<<<<
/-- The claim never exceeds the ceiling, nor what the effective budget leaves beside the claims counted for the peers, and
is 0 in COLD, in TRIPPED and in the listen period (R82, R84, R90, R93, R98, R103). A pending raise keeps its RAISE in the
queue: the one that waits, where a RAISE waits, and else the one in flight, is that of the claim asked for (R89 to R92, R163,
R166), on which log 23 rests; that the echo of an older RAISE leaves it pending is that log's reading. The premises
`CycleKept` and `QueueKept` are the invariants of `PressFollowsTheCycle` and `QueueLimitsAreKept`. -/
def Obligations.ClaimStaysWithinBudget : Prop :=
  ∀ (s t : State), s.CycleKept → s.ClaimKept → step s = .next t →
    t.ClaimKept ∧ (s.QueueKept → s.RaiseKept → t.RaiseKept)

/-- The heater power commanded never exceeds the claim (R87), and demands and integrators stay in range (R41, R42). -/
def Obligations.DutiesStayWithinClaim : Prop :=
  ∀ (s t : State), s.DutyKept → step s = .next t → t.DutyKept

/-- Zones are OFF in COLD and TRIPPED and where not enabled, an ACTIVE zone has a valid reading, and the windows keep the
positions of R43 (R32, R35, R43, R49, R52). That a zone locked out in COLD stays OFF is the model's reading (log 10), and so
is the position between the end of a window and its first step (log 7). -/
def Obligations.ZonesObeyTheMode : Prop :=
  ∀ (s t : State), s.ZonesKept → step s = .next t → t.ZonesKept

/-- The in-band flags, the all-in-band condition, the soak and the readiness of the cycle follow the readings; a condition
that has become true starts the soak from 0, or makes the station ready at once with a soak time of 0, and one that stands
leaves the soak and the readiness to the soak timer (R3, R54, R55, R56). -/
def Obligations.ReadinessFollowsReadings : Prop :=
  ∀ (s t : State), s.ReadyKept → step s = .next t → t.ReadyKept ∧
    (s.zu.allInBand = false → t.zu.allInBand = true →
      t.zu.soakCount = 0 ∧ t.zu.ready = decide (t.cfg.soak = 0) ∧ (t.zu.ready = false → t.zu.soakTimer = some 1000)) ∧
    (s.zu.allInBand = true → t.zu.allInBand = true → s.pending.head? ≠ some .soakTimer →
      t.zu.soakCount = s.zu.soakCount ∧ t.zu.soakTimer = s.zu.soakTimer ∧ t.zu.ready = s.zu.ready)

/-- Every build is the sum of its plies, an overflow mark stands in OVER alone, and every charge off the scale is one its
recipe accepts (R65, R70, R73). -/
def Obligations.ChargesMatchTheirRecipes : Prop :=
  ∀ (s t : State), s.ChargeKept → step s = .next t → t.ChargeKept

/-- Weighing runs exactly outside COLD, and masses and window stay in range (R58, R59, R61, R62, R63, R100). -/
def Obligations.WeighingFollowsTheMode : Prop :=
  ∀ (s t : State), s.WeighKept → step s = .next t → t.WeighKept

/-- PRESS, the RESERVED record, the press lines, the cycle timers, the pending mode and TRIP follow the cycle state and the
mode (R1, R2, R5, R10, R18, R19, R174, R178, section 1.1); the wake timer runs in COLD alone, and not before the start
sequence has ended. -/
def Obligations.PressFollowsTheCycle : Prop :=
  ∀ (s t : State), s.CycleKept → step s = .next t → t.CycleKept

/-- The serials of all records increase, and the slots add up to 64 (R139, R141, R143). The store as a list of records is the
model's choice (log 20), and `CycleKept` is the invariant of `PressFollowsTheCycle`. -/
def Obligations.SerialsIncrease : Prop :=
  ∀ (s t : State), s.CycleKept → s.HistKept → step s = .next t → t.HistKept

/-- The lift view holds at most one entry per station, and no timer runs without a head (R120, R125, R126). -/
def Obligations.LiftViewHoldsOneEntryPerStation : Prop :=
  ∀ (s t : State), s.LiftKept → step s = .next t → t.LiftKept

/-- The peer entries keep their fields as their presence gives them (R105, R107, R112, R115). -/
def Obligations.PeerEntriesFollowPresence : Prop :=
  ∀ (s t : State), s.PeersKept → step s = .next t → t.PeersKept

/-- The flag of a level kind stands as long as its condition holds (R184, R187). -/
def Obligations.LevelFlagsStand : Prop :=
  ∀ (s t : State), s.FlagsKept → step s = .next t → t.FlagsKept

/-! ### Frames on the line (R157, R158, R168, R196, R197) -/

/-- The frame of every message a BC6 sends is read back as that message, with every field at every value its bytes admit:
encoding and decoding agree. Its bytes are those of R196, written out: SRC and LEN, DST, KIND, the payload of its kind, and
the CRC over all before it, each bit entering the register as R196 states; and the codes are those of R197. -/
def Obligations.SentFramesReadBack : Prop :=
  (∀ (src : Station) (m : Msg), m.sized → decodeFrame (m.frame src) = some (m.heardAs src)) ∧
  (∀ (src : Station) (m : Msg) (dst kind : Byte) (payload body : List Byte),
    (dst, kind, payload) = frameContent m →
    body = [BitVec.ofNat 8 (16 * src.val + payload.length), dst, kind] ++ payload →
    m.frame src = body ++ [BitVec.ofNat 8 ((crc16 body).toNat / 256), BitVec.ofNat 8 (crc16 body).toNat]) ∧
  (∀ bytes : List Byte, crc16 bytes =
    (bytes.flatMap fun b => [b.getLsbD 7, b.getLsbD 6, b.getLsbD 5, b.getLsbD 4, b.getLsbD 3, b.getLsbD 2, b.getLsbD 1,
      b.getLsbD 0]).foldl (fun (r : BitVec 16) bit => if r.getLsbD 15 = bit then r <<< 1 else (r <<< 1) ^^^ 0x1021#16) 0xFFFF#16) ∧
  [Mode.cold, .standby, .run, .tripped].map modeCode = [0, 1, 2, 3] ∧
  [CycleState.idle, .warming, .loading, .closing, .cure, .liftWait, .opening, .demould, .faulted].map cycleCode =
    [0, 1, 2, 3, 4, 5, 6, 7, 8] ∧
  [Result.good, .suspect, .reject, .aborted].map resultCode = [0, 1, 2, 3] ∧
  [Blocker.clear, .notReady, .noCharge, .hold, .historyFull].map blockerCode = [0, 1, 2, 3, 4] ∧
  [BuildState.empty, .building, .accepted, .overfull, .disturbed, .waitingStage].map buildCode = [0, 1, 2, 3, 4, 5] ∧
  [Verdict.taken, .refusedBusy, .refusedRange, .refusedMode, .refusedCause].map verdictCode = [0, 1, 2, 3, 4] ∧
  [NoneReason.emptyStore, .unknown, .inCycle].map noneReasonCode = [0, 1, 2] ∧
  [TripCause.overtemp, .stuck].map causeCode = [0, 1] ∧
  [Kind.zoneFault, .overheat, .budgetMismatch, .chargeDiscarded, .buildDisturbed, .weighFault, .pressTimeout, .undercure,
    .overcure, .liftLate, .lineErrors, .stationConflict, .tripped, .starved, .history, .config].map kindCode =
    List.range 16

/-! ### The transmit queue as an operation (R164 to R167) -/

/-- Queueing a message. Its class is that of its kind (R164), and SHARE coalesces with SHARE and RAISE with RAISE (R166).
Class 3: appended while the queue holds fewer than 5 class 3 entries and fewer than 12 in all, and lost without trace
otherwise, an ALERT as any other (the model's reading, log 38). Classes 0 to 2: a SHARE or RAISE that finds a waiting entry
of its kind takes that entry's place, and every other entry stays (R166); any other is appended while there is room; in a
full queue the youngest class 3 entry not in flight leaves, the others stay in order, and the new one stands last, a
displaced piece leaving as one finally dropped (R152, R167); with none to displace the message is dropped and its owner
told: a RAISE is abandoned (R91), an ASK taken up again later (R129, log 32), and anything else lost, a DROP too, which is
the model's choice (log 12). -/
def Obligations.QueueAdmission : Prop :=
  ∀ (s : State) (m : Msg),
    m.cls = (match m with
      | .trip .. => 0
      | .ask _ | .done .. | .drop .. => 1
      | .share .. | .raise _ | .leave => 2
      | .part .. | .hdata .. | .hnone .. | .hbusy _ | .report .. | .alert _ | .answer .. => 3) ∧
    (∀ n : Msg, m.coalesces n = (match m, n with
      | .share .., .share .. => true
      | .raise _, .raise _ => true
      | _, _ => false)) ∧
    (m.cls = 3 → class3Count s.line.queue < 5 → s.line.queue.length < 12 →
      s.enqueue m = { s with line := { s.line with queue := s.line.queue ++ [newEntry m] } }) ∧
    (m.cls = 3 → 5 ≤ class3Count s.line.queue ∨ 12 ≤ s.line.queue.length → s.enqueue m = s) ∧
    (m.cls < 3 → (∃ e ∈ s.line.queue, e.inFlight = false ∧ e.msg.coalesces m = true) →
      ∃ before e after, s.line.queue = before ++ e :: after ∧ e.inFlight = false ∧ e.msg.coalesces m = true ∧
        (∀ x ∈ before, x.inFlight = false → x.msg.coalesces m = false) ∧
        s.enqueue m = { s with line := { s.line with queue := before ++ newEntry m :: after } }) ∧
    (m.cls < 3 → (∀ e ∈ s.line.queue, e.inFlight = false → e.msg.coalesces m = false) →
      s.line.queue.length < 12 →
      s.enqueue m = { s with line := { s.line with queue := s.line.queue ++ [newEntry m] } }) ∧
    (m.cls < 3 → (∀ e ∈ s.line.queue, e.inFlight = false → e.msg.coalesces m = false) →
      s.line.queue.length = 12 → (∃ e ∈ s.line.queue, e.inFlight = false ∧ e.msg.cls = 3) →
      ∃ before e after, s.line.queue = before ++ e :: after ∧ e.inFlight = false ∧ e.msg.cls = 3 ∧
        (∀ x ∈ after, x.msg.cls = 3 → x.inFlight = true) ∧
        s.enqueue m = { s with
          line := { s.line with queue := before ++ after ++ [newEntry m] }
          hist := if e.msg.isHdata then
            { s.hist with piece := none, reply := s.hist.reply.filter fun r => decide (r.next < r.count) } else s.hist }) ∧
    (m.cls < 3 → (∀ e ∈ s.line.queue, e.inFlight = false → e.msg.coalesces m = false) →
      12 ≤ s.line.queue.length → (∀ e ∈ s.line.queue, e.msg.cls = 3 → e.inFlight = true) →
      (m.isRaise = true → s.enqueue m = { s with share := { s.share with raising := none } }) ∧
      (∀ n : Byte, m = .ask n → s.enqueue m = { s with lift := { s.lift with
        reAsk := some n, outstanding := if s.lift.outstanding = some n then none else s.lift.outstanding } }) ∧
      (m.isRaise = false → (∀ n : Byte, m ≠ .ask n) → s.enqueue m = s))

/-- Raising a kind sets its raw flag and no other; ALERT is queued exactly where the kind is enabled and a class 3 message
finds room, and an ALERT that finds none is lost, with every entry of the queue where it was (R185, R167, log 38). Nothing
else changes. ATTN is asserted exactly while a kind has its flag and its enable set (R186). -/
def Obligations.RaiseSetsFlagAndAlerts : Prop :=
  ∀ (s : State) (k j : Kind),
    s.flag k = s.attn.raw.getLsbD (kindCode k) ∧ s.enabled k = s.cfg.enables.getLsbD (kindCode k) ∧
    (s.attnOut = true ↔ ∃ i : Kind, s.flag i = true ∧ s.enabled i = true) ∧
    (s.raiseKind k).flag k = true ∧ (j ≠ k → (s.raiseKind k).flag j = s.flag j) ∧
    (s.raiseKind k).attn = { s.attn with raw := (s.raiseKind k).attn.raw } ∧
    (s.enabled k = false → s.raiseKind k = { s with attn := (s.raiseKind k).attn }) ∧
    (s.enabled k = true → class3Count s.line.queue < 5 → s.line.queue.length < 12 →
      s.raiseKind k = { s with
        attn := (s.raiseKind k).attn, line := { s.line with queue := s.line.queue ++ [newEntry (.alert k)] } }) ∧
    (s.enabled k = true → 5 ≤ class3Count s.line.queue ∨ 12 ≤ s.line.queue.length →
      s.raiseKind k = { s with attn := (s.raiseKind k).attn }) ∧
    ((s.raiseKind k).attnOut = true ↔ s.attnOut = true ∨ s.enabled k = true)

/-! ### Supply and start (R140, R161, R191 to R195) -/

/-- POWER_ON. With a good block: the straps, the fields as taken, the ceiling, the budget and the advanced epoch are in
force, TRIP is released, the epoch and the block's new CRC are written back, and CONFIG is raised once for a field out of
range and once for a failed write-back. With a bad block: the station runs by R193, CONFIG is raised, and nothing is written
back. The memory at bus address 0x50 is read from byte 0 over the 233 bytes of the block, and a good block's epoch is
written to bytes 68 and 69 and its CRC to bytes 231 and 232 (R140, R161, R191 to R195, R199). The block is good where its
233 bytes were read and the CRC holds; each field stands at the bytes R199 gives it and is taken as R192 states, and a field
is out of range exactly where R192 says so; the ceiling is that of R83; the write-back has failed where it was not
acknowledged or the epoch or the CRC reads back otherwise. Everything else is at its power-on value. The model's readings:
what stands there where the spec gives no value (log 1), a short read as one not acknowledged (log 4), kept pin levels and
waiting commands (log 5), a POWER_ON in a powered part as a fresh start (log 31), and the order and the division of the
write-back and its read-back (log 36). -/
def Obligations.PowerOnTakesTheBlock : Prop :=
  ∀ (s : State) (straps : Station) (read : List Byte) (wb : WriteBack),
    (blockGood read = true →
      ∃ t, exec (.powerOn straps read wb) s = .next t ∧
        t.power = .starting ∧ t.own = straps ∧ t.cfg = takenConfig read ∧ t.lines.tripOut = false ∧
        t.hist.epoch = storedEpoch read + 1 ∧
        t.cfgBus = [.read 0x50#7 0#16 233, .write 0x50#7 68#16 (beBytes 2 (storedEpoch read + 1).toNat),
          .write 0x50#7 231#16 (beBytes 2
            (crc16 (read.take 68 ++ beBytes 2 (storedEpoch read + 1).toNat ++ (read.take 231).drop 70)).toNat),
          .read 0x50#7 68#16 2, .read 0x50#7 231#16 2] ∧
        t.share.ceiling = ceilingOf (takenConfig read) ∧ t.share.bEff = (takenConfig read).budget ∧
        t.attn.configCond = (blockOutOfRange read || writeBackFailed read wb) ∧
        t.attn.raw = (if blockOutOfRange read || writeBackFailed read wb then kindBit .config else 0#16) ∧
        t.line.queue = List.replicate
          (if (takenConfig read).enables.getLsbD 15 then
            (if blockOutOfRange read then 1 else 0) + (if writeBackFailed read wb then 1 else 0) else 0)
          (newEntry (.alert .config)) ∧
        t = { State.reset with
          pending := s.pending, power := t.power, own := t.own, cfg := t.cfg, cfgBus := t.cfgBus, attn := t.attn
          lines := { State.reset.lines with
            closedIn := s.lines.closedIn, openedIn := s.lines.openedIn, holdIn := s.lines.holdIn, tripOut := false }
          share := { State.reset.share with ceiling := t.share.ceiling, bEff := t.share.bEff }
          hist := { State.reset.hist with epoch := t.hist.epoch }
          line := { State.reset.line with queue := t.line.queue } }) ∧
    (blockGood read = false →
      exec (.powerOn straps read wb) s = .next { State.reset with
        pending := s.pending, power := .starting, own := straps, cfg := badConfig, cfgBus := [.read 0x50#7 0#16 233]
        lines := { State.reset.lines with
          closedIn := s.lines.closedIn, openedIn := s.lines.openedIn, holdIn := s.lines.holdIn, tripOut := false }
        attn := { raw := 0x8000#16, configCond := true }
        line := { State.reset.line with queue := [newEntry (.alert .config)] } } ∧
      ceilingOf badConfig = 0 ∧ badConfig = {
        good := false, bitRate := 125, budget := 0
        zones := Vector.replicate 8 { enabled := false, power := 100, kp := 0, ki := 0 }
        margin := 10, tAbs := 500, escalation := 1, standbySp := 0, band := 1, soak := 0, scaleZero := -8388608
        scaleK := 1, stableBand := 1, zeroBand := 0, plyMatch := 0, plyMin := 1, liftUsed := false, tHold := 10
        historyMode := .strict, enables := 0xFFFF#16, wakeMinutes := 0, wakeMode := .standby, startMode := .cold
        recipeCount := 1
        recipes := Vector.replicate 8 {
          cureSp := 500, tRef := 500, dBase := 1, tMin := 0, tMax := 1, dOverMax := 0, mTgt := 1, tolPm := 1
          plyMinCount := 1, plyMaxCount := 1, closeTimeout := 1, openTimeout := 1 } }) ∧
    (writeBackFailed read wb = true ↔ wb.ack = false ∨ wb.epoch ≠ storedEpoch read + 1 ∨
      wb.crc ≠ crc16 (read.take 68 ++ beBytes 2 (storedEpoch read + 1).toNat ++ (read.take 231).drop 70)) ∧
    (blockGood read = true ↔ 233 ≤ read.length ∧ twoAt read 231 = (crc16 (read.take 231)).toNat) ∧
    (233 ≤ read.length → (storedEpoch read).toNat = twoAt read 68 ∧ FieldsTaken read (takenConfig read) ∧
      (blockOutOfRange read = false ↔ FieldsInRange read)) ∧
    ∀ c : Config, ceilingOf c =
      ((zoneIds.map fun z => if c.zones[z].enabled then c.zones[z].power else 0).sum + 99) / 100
>>>>
<<<<
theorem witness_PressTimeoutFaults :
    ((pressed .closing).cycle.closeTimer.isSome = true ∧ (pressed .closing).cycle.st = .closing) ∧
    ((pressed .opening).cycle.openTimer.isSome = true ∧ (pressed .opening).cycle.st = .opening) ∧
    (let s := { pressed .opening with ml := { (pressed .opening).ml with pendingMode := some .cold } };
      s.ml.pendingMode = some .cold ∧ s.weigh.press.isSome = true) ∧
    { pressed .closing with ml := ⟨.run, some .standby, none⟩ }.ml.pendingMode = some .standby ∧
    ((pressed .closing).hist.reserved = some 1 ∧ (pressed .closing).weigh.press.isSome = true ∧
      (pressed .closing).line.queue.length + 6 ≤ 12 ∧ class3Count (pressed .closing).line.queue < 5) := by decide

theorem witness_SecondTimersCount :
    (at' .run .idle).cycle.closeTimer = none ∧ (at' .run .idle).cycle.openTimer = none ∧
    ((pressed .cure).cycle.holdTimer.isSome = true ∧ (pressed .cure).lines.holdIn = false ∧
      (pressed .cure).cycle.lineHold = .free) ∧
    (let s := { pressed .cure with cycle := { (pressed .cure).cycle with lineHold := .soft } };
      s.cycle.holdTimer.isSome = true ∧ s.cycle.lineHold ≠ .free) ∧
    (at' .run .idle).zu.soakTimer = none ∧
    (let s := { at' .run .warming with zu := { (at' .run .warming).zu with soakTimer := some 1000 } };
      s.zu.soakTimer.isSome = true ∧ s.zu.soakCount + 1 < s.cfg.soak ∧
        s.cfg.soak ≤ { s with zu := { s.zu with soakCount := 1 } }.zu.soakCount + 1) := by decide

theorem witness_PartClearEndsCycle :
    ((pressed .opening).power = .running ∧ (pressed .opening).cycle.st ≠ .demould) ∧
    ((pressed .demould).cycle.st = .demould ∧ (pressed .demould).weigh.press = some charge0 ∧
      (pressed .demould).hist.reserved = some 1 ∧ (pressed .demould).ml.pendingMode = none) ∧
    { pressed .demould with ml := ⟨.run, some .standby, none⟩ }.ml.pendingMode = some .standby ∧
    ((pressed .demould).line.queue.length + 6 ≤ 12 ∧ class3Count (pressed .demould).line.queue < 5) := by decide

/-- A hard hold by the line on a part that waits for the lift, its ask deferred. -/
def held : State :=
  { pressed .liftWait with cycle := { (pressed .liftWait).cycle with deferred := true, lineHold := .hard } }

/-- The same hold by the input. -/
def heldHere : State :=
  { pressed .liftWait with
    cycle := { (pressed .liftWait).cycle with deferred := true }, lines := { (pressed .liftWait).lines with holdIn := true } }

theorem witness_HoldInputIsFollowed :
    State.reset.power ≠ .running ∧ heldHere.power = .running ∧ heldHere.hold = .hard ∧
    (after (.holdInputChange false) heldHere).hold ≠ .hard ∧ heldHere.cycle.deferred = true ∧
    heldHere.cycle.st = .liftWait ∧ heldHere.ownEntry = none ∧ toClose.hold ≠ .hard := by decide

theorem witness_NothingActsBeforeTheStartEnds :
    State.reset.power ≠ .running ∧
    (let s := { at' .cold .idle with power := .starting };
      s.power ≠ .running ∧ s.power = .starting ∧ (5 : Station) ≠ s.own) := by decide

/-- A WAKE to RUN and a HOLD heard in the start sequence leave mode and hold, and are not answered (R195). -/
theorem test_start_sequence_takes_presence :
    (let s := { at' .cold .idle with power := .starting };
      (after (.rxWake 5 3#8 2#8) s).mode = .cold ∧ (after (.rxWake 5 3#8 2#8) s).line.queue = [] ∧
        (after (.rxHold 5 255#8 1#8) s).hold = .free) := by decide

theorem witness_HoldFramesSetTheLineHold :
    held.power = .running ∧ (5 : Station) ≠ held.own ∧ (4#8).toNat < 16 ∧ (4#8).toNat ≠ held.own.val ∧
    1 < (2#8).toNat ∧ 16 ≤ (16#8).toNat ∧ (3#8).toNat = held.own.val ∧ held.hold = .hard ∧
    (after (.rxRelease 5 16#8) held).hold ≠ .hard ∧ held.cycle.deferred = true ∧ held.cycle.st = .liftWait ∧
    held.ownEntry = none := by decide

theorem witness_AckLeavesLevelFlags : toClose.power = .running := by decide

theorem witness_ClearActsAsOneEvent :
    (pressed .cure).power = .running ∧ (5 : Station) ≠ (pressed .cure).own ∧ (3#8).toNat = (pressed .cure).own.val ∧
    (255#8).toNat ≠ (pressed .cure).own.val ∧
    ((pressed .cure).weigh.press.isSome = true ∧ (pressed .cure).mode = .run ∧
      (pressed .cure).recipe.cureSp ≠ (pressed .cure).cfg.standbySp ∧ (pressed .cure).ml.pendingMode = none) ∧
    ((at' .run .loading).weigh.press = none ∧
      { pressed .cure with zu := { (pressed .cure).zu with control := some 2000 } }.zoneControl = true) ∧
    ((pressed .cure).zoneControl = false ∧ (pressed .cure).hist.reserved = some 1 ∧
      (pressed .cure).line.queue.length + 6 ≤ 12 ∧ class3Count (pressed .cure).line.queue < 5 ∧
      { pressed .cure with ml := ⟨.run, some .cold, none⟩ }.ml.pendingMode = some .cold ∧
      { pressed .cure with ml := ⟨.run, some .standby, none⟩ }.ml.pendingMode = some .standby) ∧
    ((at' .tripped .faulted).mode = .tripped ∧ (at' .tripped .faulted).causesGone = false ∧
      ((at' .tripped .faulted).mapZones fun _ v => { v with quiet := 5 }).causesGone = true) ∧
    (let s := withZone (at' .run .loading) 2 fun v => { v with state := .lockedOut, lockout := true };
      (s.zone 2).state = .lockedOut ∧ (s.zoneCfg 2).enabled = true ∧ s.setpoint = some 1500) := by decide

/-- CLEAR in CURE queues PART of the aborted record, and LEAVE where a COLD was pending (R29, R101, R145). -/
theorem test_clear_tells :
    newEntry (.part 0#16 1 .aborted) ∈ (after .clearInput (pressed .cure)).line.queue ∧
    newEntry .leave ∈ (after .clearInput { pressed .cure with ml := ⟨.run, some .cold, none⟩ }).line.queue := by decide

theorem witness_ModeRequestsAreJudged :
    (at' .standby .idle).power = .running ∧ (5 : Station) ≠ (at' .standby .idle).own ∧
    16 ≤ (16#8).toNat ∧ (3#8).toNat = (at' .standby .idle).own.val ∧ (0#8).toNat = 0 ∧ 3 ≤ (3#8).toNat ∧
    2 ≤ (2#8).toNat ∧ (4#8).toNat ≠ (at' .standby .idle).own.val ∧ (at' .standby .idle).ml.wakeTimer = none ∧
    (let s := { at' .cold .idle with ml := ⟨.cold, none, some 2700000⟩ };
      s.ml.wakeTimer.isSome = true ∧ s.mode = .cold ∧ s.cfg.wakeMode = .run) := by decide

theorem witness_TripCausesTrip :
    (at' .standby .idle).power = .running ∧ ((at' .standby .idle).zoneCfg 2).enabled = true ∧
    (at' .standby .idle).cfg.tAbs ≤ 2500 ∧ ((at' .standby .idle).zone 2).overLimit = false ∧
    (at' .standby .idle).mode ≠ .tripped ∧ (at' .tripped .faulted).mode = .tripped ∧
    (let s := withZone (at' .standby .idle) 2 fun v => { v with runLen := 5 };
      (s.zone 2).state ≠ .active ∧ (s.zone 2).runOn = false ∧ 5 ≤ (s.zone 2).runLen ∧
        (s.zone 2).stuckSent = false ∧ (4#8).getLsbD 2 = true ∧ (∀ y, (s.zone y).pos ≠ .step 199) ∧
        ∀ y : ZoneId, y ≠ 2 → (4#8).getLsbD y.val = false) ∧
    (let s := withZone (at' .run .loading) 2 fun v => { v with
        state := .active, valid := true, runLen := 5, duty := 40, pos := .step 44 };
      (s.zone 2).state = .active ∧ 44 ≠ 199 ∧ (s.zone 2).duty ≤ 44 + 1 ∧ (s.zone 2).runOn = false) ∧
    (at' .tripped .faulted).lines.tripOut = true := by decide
>>>>
### Your task
Working from the data above, extract solely the lines from the one containing "zones := Vector.replicate" through the one containing "recipes := Vector.replicate", exactly as they appear, both included.

### Completed exercise
        zones := Vector.replicate 8 { enabled := false, power := 100, kp := 0, ki := 0 }
        margin := 10, tAbs := 500, escalation := 1, standbySp := 0, band := 1, soak := 0, scaleZero := -8388608
        scaleK := 1, stableBand := 1, zeroBand := 0, plyMatch := 0, plyMin := 1, liftUsed := false, tHold := 10
        historyMode := .strict, enables := 0xFFFF#16, wakeMinutes := 0, wakeMode := .standby, startMode := .cold
        recipeCount := 1
        recipes := Vector.replicate 8 {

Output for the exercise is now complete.